Niels de Vos picks up the conversation around closing bug reports filed against a mainline version. He proposed that the Bug Report Life Cycle policy could be defined and updated. In addition to that, the script/bugzilla query used to retrieve the bugs could be stored in the release-tools repository, to be run after each release.
As a lead to his talk at FOSDEM on “Gluster Roadmap, Recent Improvements and Upcoming Features”, Niels de Vos sought sought short description from the feature owners/developers to be able to include in his slide deck.
Avra asked for inputs on a possible name for ‘New Style Replication’ (or, NSR) to make it less generic and more representative of the fundamental design idea.
Kaleb provided an update on Python 3.5 being approved for Fedora 24 and suggested that the requirement for Python 2 be looked into and discussed. Prashant suggested usage of “six” module to help maintain code that will run on both Python 2 and Python 3.
Humble responded that the search feature of documentation and readthedocs.org was known to be broken due to rearrangement of the directory structures of ‘features’ and ‘feature planning’ and was expected to be addressed soon.
gluster-infra
Raghavendra Talur informed about enabling comment based triggers on the Jenkins instance.
Michael Scherer informed about a Gerrit outage in order to fix issues around index of the Lucene datastore used by Gerrit. Later on he was happy to note that the time taken was lesser than estimated and things worked according to plan.

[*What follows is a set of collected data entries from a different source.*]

-- ==== Sys2Proof/WellFormed.lean ====
section
/-! DEFINITION. Which commands an event of the part can spell: ranges of the identifiers that a timer or a request names by construction. -/

namespace Sys2Proof

/-- The command names a thing the part has: a timer's slot is 1..16, a timer's point 1..63 (00_scope,
Identifiers); a frame holds at least one byte (R148); an unknown request that names a known code
is one whose payload does not fit, so any code will do. The ranges of a request's own arguments are
not checked here: the part itself refuses them with BAD_ARGUMENT. -/
def Instr.wf : Instr → Bool
  | .telegramReceived _ _ frame => !frame.isEmpty
  | .stallDeadlineExpiry i => decide (1 ≤ i ∧ i ≤ 16)
  | .supervisionTimerExpiry p => decide (1 ≤ p ∧ p ≤ 63)
  | .retryTimerExpiry p => decide (1 ≤ p ∧ p ≤ 63)
  | .deglitchTimerExpiry p => decide (1 ≤ p ∧ p ≤ 63)
  | .deviceReset _ | .passTelegramMove _ | .unknownRequest _ _ | .statusRead _ _ | .tableRead _ _ _
  | .cutListRead _ _ | .slotRead _ _ _ _ | .sectionRead _ _ _ | .pointRead _ _ _ _ | .linkRead _ _ _
  | .claimControl _ | .releaseControl _ | .tableWritePoint _ _ _ | .tableWritePointRemove _ _
  | .tableWriteTrack _ _ _ | .tableWriteTrackRegister _ _ _ | .tableWriteTrackRemove _ _
  | .tableWriteParameter _ _ _ | .tableWriteRoute _ _ _ | .tableWritePatch _ _ _ | .cutAppend _ _ _
  | .cutInsertBefore _ _ _ _ | .cutWithdraw _ _ | .cutAmend _ _ _ | .cutListClear _ | .slotDrop _ _
  | .sectionRestore _ _ | .restoreAll _ | .pointHold _ _ | .pointRelease _ _ | .pointSet _ _ _
  | .pointClearFault _ _ | .pointClearRetries _ _ | .start _ | .stopEngine _ | .halt _ | .resume _
  | .service _ _ | .fenceWrite _ _ | .warmReset _ | .endOfTransmission _ | .gapTimerExpiry
  | .refreshTimerExpiry | .controllerSupervisionExpiry => true

end Sys2Proof
end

In a thread around the possibility of enabling individual accounts (on Jenkins) for maintainers, Michael brought up a topic of governance around who can be considered a ‘contributor’ and is thus entitled to such privileges. He highlights the need for setting clear qualifying criteria which can then use the FreeIPA infrastructure available to access and privilege controls.